RWilton / Arioc

Arioc: GPU-accelerated DNA short-read alignment
BSD 3-Clause "New" or "Revised" License
59 stars 8 forks source link

XA Tag #25

Closed karlkashofer closed 2 years ago

karlkashofer commented 2 years ago

Other aligners (bwa in this case) use the XA tag to output alternative alignments for a read, like:

HWI-A01349_BSF_0941:1:2472:14507:8234#A274_16_S81560 1171 chr1 9997 0 51S100M = 10032 -65 CCCACCACTACCCTCCTCCAGCGCCGACGGCTGCGCCTGAGGCGTATTATACCGATAACCCTAACCCTTACCCTAACACTATCCCTTACACTACCCCTAACCCTAACCCTAACCCTAACCCTAACCCTAACCCTAACCCTCACCCTAACCC F,,::F,,,,::F,F,,,,,,:,,F:,,,,F,,F:,F,,,,,,,,:,,:,,,,,,:F,:,F,F,F,F,,:,,,,,FF,FFF,,:,F,:,,F,,,:,F:,,,,FF:F,,,,:F,F,FF,,FFFFFFFFFFFFFFFFFFFFFFFFFFF:FFFF XA:Z:chrX,+156030605,96M55S,6;chr5,-10067,55S96M,7;chr5,-10085,55S96M,7;chr5,-10025,55S96M,7;chr5,-10001,55S96M,7;chr5,-10061,55S96M,7;chr5,-10055,55S96M,7;chr5,-10103,55S96M,7;chr5,-10007,55S96M,7;chr5,-10337,55S96M,7;chr5,-10037,55S96M,7;chr5,-10049,55S96M,7;chr5,-10097,55S96M,7;chr5,-10091,55S96M,7;chr5,-11357,55S96M,7;chr5,-10043,55S96M,7;chr5,-10079,55S96M,7;chr5,-10073,55S96M,7;chr5,-10013,55S96M,7;chr5,-10019,55S96M,7;chr5,-10343,55S96M,7;chr5,-10031,55S96M,7;chrX,+156030683,59M92S,1;chr3,+198173892,59M92S,1;chr12,-10195,92S59M,1;chr3,-10005,94S52M1I4M,1;chr12_GL877875v1_alt,-195,92S59M,1;chr3_KI270784v1_alt,-61610,92S59M,1; MC:Z:79M72S MD:Z:17A8C3A4A2C3A46A10 PG:Z:MarkDuplicates RG:Z:A274_16 NM:i:7 MQ:i:0 AS:i:65 XS:i:66

I cant find any of these tags in my Arioc mapped BAM. Are they not supported ? I have several downstream tools that ask for these tags.

RWilton commented 2 years ago

Arioc does not emit an XA field, and there are no plans to support XA in the future.

In fact, XA is useful mainly for debugging the aligner itself. It's not part of the SAM specification, it has no syntax, and it contains no reliable information for several reasons, the main reason being that it's an unordered list of whatever the aligner wants to put there. As your example illustrates, each item in BWA's XA list is evidently RNAME, POS, and CIGAR (plus a mystery integer), but the list is unordered and without context such as the corresponding opposite-mate mappings (if any).

If you are truly interested in secondary mappings, you should ask the aligner to report them. Bowtie and Arioc support that explicitly; BWA might only support it for unmapped reads (I don't remember offhand).

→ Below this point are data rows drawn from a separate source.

/-! 09_cable_thermal.md, Table DTM-2. -/

def DTM_THR.HYS : Field := ⟨.dtm, 0x40, 31, 24⟩
def DTM_THR.STEP : Field := ⟨.dtm, 0x40, 23, 16⟩
def DTM_THR.T1 : Field := ⟨.dtm, 0x40, 15, 0⟩
def DTM_SD.REL_S : Field := ⟨.dtm, 0x44, 31, 24⟩
def DTM_SD.SD_HYS : Field := ⟨.dtm, 0x44, 23, 16⟩
def DTM_SD.SD_T : Field := ⟨.dtm, 0x44, 15, 0⟩
def DTM_TEMP.VALID (k : Nat) : Field := ⟨.dtm, 0x440 + 4 * k, 31, 31⟩
def DTM_TEMP.T (k : Nat) : Field := ⟨.dtm, 0x440 + 4 * k, 15, 0⟩
def DTM_STAT.PAUSE_US : Field := ⟨.dtm, 0x460, 31, 16⟩
def DTM_STAT.MAXSENS : Field := ⟨.dtm, 0x460, 10, 8⟩
def DTM_STAT.LEVEL : Field := ⟨.dtm, 0x460, 2, 0⟩
def DTM_PAUSES.COUNT : Field := ⟨.dtm, 0x464, 31, 0⟩
def DTM_PEAK.T : Field := ⟨.dtm, 0x468, 15, 0⟩

/-! 10_load_switch_channels.md, Table LSW-3. -/

def LSW_CFG.EN : Field := ⟨.lsw, 0x40, 31, 31⟩
def LSW_CFG.SLEW : Field := ⟨.lsw, 0x40, 25, 24⟩
def LSW_CFG.RECOVER : Field := ⟨.lsw, 0x40, 20, 20⟩
def LSW_CFG.AUXOWN : Field := ⟨.lsw, 0x40, 16, 16⟩
def LSW_RSHUNT.UOHM : Field := ⟨.lsw, 0x44, 31, 0⟩
def LSW_SHORT.A : Field := ⟨.lsw, 0x48, 15, 0⟩
def LSW_TSRC.CASE : Field := ⟨.lsw, 0x4C, 13, 8⟩
def LSW_TSRC.FET : Field := ⟨.lsw, 0x4C, 5, 0⟩
def LSW_TLIM.TJ_MAX : Field := ⟨.lsw, 0x50, 31, 16⟩
def LSW_TLIM.DT_HYS : Field := ⟨.lsw, 0x50, 15, 8⟩
def LSW_TLIM.DT_LIM : Field := ⟨.lsw, 0x50, 7, 0⟩
def LSW_TDEF.CASE_DEF : Field := ⟨.lsw, 0x54, 15, 0⟩
def LSW_RETRY.DELAY_MS : Field := ⟨.lsw, 0x58, 31, 16⟩
def LSW_RETRY.MAX : Field := ⟨.lsw, 0x58, 15, 12⟩
def LSW_RETRY.TH_MAX : Field := ⟨.lsw, 0x58, 11, 8⟩
def LSW_RETRY.REARM_PCT : Field := ⟨.lsw, 0x58, 7, 0⟩
def LSW_RETRY2.RESET_S : Field := ⟨.lsw, 0x5C, 15, 0⟩
def LSW_PWM.FREQ : Field := ⟨.lsw, 0x60, 15, 0⟩
def LSW_DECAY.TAU_S : Field := ⟨.lsw, 0x64, 15, 0⟩
def LSW_CURVE_I.MA (k : Nat) : Field := ⟨.lsw, 0x80 + 8 * k, 31, 0⟩
def LSW_CURVE_T.MS (k : Nat) : Field := ⟨.lsw, 0x84 + 8 * k, 31, 0⟩
def LSW_DUTY.DUTY : Field := ⟨.lsw, 0x440, 15, 0⟩
def LSW_STAT.STATE : Field := ⟨.lsw, 0x444, 31, 28⟩
def LSW_STAT.RETRIES : Field := ⟨.lsw, 0x444, 19, 16⟩
def LSW_STAT.THTRIPS : Field := ⟨.lsw, 0x444, 15, 12⟩
def LSW_STAT.TLATCH : Field := ⟨.lsw, 0x444, 8, 8⟩
def LSW_STAT.FAULT : Field := ⟨.lsw, 0x444, 7, 4⟩
def LSW_STAT.CASE_DEF : Field := ⟨.lsw, 0x444, 2, 2⟩
def LSW_STAT.UV_HOLD : Field := ⟨.lsw, 0x444, 1, 1⟩
def LSW_STAT.GATE : Field := ⟨.lsw, 0x444, 0, 0⟩
def LSW_I.MA : Field := ⟨.lsw, 0x448, 31, 0⟩
def LSW_ACC.A : Field := ⟨.lsw, 0x44C, 30, 0⟩
def LSW_TEMP.TFET : Field := ⟨.lsw, 0x450, 31, 16⟩
def LSW_TEMP.DT : Field := ⟨.lsw, 0x450, 15, 0⟩
def LSW_CLR.CODE : Field := ⟨.lsw, 0x454, 3, 0⟩
def LSW_TRIPS.COUNT : Field := ⟨.lsw, 0x458, 31, 0⟩
def LSW_VAUX.MV : Field := ⟨.lsw, 0x45C, 15, 0⟩

/-! 11_vehicle_sessions.md, Table VCM-4. -/

def VCM_CPFILT.INV_MS : Field := ⟨.vcm, 0x40, 23, 16⟩
def VCM_CPFILT.FILT_MS : Field := ⟨.vcm, 0x40, 7, 0⟩
def VCM_ID_A.PLUG_HI : Field := ⟨.vcm, 0x44, 31, 16⟩
def VCM_ID_A.PLUG_LO : Field := ⟨.vcm, 0x44, 15, 0⟩
def VCM_ID_B.UNPLUG : Field := ⟨.vcm, 0x48, 15, 0⟩
def VCM_CE.CE_TH : Field := ⟨.vcm, 0x4C, 31, 16⟩
def VCM_CE.CE_MS : Field := ⟨.vcm, 0x4C, 15, 0⟩
def VCM_SLAC.MARGIN : Field := ⟨.vcm, 0x50, 15, 8⟩
def VCM_SLAC.ATTN_MAX : Field := ⟨.vcm, 0x50, 7, 0⟩
def VCM_PLCA.EN : Field := ⟨.vcm, 0x54, 23, 16⟩
def VCM_PLCA.TO : Field := ⟨.vcm, 0x54, 15, 8⟩
def VCM_PLCA.NCNT : Field := ⟨.vcm, 0x54, 3, 0⟩
def VCM_RX.NSLOT : Field := ⟨.vcm, 0x58, 25, 16⟩
def VCM_RX.BASE : Field := ⟨.vcm, 0x58, 9, 0⟩
def VCM_PT_A.EN (n : Nat) : Field := ⟨.vcm, 0x80 + 8 * n, 31, 31⟩
def VCM_PT_A.PSRC (n : Nat) : Field := ⟨.vcm, 0x80 + 8 * n, 28, 28⟩
def VCM_PT_A.SET (n : Nat) : Field := ⟨.vcm, 0x80 + 8 * n, 26, 24⟩
def VCM_PT_A.CHBASE (n : Nat) : Field := ⟨.vcm, 0x80 + 8 * n, 23, 16⟩
def VCM_PT_A.PORT (n : Nat) : Field := ⟨.vcm, 0x80 + 8 * n, 11, 8⟩
def VCM_PT_A.NODE (n : Nat) : Field := ⟨.vcm, 0x80 + 8 * n, 2, 0⟩
def VCM_PT_B.LTYPE (n : Nat) : Field := ⟨.vcm, 0x84 + 8 * n, 29, 28⟩
def VCM_PT_B.IDX (n : Nat) : Field := ⟨.vcm, 0x84 + 8 * n, 26, 24⟩
def VCM_PT_B.PORT (n : Nat) : Field := ⟨.vcm, 0x84 + 8 * n, 11, 8⟩
def VCM_PT_B.NODE (n : Nat) : Field := ⟨.vcm, 0x84 + 8 * n, 2, 0⟩
def VCM_CP.CP (n : Nat) : Field := ⟨.vcm, 0x440 + 4 * n, 31, 28⟩
def VCM_CP.DRIVE (n : Nat) : Field := ⟨.vcm, 0x440 + 4 * n, 25, 24⟩
def VCM_CP.ID (n : Nat) : Field := ⟨.vcm, 0x440 + 4 * n, 21, 20⟩
def VCM_CP.CE (n : Nat) : Field := ⟨.vcm, 0x440 + 4 * n, 17, 16⟩
def VCM_CP.VHI (n : Nat) : Field := ⟨.vcm, 0x440 + 4 * n, 15, 0⟩
def VCM_LINK.UP : Field := ⟨.vcm, 0x4C0, 31, 0⟩
def VCM_MACBASE_LO.MAC : Field := ⟨.vcm, 0x4C4, 31, 0⟩
def VCM_MACBASE_HI.MAC : Field := ⟨.vcm, 0x4C8, 15, 0⟩
def VCM_RXHEAD.IDX : Field := ⟨.vcm, 0x4CC, 9, 0⟩
def VCM_RXTAIL.PHASE : Field := ⟨.vcm, 0x4D0, 16, 16⟩
def VCM_RXTAIL.IDX : Field := ⟨.vcm, 0x4D0, 9, 0⟩
def VCM_RXDROP.COUNT : Field := ⟨.vcm, 0x4D4, 31, 0⟩
def VCM_SLAC.STATE (k : Nat) : Field := ⟨.vcm, 0x4E0 + 4 * k, 31, 28⟩
def VCM_SLAC.ATTN (k : Nat) : Field := ⟨.vcm, 0x4E0 + 4 * k, 15, 8⟩
def VCM_SLAC.SES (k : Nat) : Field := ⟨.vcm, 0x4E0 + 4 * k, 5, 0⟩

/-! 11_vehicle_sessions.md, Table SES-5. -/

def SES_CFG.TMO_MS : Field := ⟨.ses, 0x40, 31, 16⟩
def SES_CFG.LINKWAIT_S : Field := ⟨.ses, 0x40, 15, 8⟩
def SES_CFG.AUTHWAIT_S : Field := ⟨.ses, 0x40, 7, 0⟩
def SES_WSEL.SES : Field := ⟨.ses, 0x440, 5, 0⟩
def SES_CMD.OP : Field := ⟨.ses, 0x444, 31, 28⟩
def SES_CMD.SES : Field := ⟨.ses, 0x444, 21, 16⟩
def SES_CMD.PSEQ : Field := ⟨.ses, 0x444, 15, 0⟩
def SES_W_PIMAX.MA : Field := ⟨.ses, 0x480, 31, 0⟩
def SES_W_PPMAX.W : Field := ⟨.ses, 0x484, 31, 0⟩
def SES_W_PVPRES.MV : Field := ⟨.ses, 0x488, 31, 0⟩
def SES_W_PVTGT.MV : Field := ⟨.ses, 0x48C, 31, 0⟩
def SES_W_PCLASS.CLASS : Field := ⟨.ses, 0x490, 1, 0⟩
def SES_W_PSEQ.PSEQ : Field := ⟨.ses, 0x494, 15, 0⟩
def SES_W_AIMAX.MA : Field := ⟨.ses, 0x4A0, 31, 0⟩
def SES_W_APMAX.W : Field := ⟨.ses, 0x4A4, 31, 0⟩
def SES_W_AVPRES.MV : Field := ⟨.ses, 0x4A8, 31, 0⟩
def SES_W_AVTGT.MV : Field := ⟨.ses, 0x4AC, 31, 0⟩
def SES_W_ACLASS.CLASS : Field := ⟨.ses, 0x4B0, 1, 0⟩
def SES_W_AGE.MS : Field := ⟨.ses, 0x4B4, 31, 0⟩
def SES_W_END.T_MS : Field := ⟨.ses, 0x4B8, 31, 16⟩
def SES_W_END.CAUSE : Field := ⟨.ses, 0x4B8, 7, 0⟩
def SES_STAT.STATE (n : Nat) : Field := ⟨.ses, 0x500 + 4 * n, 31, 28⟩
def SES_STAT.HOLD (n : Nat) : Field := ⟨.ses, 0x500 + 4 * n, 27, 27⟩
def SES_STAT.ENDREQ (n : Nat) : Field := ⟨.ses, 0x500 + 4 * n, 26, 26⟩
def SES_STAT.PEND (n : Nat) : Field := ⟨.ses, 0x500 + 4 * n, 25, 25⟩
def SES_STAT.POINT (n : Nat) : Field := ⟨.ses, 0x500 + 4 * n, 20, 16⟩
def SES_STAT.CAUSE (n : Nat) : Field := ⟨.ses, 0x500 + 4 * n, 15, 8⟩
def SES_STAT.GEN (n : Nat) : Field := ⟨.ses, 0x500 + 4 * n, 7, 0⟩

/-! 12_powerline.md, Table PLC-7. -/

def PLC_CFG.YEN : Field := ⟨.plc, 0x40, 31, 31⟩
def PLC_CFG.GPEN : Field := ⟨.plc, 0x40, 27, 24⟩
def PLC_CFG.NKSLOT : Field := ⟨.plc, 0x40, 20, 16⟩
def PLC_CFG.MAXHOP : Field := ⟨.plc, 0x40, 9, 8⟩
def PLC_CFG.TXATT : Field := ⟨.plc, 0x40, 6, 0⟩
def PLC_MAC.MAXFRAME_MS : Field := ⟨.plc, 0x44, 21, 16⟩
def PLC_MAC.RETRY : Field := ⟨.plc, 0x44, 10, 8⟩
def PLC_MAC.QUIET : Field := ⟨.plc, 0x44, 7, 0⟩
def PLC_CW.CW3 : Field := ⟨.plc, 0x48, 31, 24⟩
def PLC_CW.CW2 : Field := ⟨.plc, 0x48, 23, 16⟩
def PLC_CW.CW1 : Field := ⟨.plc, 0x48, 15, 8⟩
def PLC_CW.CW0 : Field := ⟨.plc, 0x48, 7, 0⟩
def PLC_ZC.DELAY_US : Field := ⟨.plc, 0x4C, 31, 16⟩
def PLC_ZC.FILT_US : Field := ⟨.plc, 0x4C, 15, 0⟩
def PLC_IMP.IMP_DB : Field := ⟨.plc, 0x50, 7, 0⟩
def PLC_ROUTE.LOST_BP : Field := ⟨.plc, 0x54, 15, 8⟩
def PLC_ROUTE.HYS_PCT : Field := ⟨.plc, 0x54, 7, 0⟩
def PLC_DRV.TLIM : Field := ⟨.plc, 0x58, 15, 0⟩
def PLC_NOTCH.EN (k : Nat) : Field := ⟨.plc, 0x60 + 4 * k, 31, 31⟩
def PLC_NOTCH.HI (k : Nat) : Field := ⟨.plc, 0x60 + 4 * k, 26, 16⟩
def PLC_NOTCH.LO (k : Nat) : Field := ⟨.plc, 0x60 + 4 * k, 10, 0⟩
def PLC_PEER_LO.ID (n : Nat) : Field := ⟨.plc, 0x100 + 8 * n, 31, 0⟩
def PLC_PEER_HI.EN (n : Nat) : Field := ⟨.plc, 0x104 + 8 * n, 31, 31⟩
def PLC_PEER_HI.RELAY (n : Nat) : Field := ⟨.plc, 0x104 + 8 * n, 16, 16⟩
def PLC_PEER_HI.ID (n : Nat) : Field := ⟨.plc, 0x104 + 8 * n, 15, 0⟩
def PLC_STAT.COORD : Field := ⟨.plc, 0x440, 8, 8⟩
def PLC_STAT.DRVHOT : Field := ⟨.plc, 0x440, 4, 4⟩
def PLC_STAT.ZCVALID : Field := ⟨.plc, 0x440, 1, 1⟩
def PLC_STAT.UP : Field := ⟨.plc, 0x440, 0, 0⟩
def PLC_ZCSTAT.PERIOD_US : Field := ⟨.plc, 0x444, 31, 16⟩
def PLC_ZCSTAT.FREQ : Field := ⟨.plc, 0x444, 15, 0⟩
def PLC_BPCNT.COUNT : Field := ⟨.plc, 0x448, 31, 0⟩
def PLC_TXFRM.COUNT : Field := ⟨.plc, 0x44C, 31, 0⟩
def PLC_RETX.COUNT : Field := ⟨.plc, 0x450, 31, 0⟩
def PLC_TXFAIL.COUNT : Field := ⟨.plc, 0x454, 31, 0⟩
def PLC_IMPULSE.COUNT : Field := ⟨.plc, 0x458, 31, 0⟩
def PLC_AUTHERR.COUNT : Field := ⟨.plc, 0x45C, 31, 0⟩
def PLC_RXFRM.COUNT : Field := ⟨.plc, 0x460, 31, 0⟩
def PLC_RXDROP.COUNT : Field := ⟨.plc, 0x464, 31, 0⟩
def PLC_NBR_A.STATE (n : Nat) : Field := ⟨.plc, 0x500 + 8 * n, 31, 28⟩
def PLC_NBR_A.PHASE (n : Nat) : Field := ⟨.plc, 0x500 + 8 * n, 27, 26⟩
def PLC_NBR_A.HOPS (n : Nat) : Field := ⟨.plc, 0x500 + 8 * n, 25, 24⟩
def PLC_NBR_A.NEXT (n : Nat) : Field := ⟨.plc, 0x500 + 8 * n, 22, 16⟩
def PLC_NBR_A.COST (n : Nat) : Field := ⟨.plc, 0x500 + 8 * n, 15, 0⟩
def PLC_NBR_B.BPS (n : Nat) : Field := ⟨.plc, 0x504 + 8 * n, 31, 20⟩
def PLC_NBR_B.FER (n : Nat) : Field := ⟨.plc, 0x504 + 8 * n, 19, 12⟩
def PLC_NBR_B.TMGEN (n : Nat) : Field := ⟨.plc, 0x504 + 8 * n, 11, 8⟩
def PLC_NBR_B.MODE (n : Nat) : Field := ⟨.plc, 0x504 + 8 * n, 2, 0⟩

I have seen online comments to the effect that one can use XA to determine whether a mapping is unique (e.g., by looking for missing or null XA tags). But you can get the same result by filtering on MAPQ, by looking for the XS field, or by filtering mappings where a secondary mapping exists.